_What to work on_. Would you please transcribe the records below from the line with "simp [get?, ih, hi]" through their final line, exactly and with no other lines?

Top of Data for the task

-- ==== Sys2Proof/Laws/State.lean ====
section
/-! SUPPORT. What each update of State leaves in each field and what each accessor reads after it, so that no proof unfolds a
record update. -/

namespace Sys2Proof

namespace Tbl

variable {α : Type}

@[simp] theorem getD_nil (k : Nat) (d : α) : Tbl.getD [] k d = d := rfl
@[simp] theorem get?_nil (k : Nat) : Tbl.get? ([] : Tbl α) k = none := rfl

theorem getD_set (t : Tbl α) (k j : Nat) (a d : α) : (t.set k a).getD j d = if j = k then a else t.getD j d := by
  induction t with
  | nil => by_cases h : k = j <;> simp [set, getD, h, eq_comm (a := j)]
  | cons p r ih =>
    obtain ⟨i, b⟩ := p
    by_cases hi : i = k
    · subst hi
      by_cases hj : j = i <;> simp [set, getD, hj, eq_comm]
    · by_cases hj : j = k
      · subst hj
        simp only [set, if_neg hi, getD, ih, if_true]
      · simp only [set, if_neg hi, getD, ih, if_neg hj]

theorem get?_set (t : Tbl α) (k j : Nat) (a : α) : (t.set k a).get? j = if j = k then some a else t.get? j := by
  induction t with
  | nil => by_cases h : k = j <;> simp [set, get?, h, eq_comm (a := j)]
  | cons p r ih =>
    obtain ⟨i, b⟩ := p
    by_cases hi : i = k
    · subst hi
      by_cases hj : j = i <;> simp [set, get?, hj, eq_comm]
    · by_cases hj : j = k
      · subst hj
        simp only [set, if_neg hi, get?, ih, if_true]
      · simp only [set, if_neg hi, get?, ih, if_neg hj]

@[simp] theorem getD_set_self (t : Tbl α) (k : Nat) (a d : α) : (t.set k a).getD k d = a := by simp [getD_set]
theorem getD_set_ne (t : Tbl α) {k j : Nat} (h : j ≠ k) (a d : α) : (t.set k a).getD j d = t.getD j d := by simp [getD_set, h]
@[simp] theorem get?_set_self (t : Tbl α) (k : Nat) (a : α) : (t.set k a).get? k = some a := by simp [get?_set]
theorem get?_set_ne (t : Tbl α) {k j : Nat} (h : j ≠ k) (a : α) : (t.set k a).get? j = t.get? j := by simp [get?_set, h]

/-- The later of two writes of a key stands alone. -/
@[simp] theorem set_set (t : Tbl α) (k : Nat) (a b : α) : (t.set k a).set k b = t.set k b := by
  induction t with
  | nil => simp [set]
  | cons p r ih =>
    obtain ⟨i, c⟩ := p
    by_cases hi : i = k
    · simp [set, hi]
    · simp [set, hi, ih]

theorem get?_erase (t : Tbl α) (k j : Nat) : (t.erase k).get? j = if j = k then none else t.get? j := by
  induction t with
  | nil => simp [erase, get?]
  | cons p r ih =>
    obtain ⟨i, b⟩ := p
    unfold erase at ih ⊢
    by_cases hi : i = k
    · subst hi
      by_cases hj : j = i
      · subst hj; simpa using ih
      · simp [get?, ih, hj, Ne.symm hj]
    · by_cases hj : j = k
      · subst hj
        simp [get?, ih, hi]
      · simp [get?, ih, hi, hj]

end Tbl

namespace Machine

Bottom of Data for the task

_Answer section_.
        simp [get?, ih, hi]
      · simp [get?, ih, hi, hj]

end Tbl

namespace Machine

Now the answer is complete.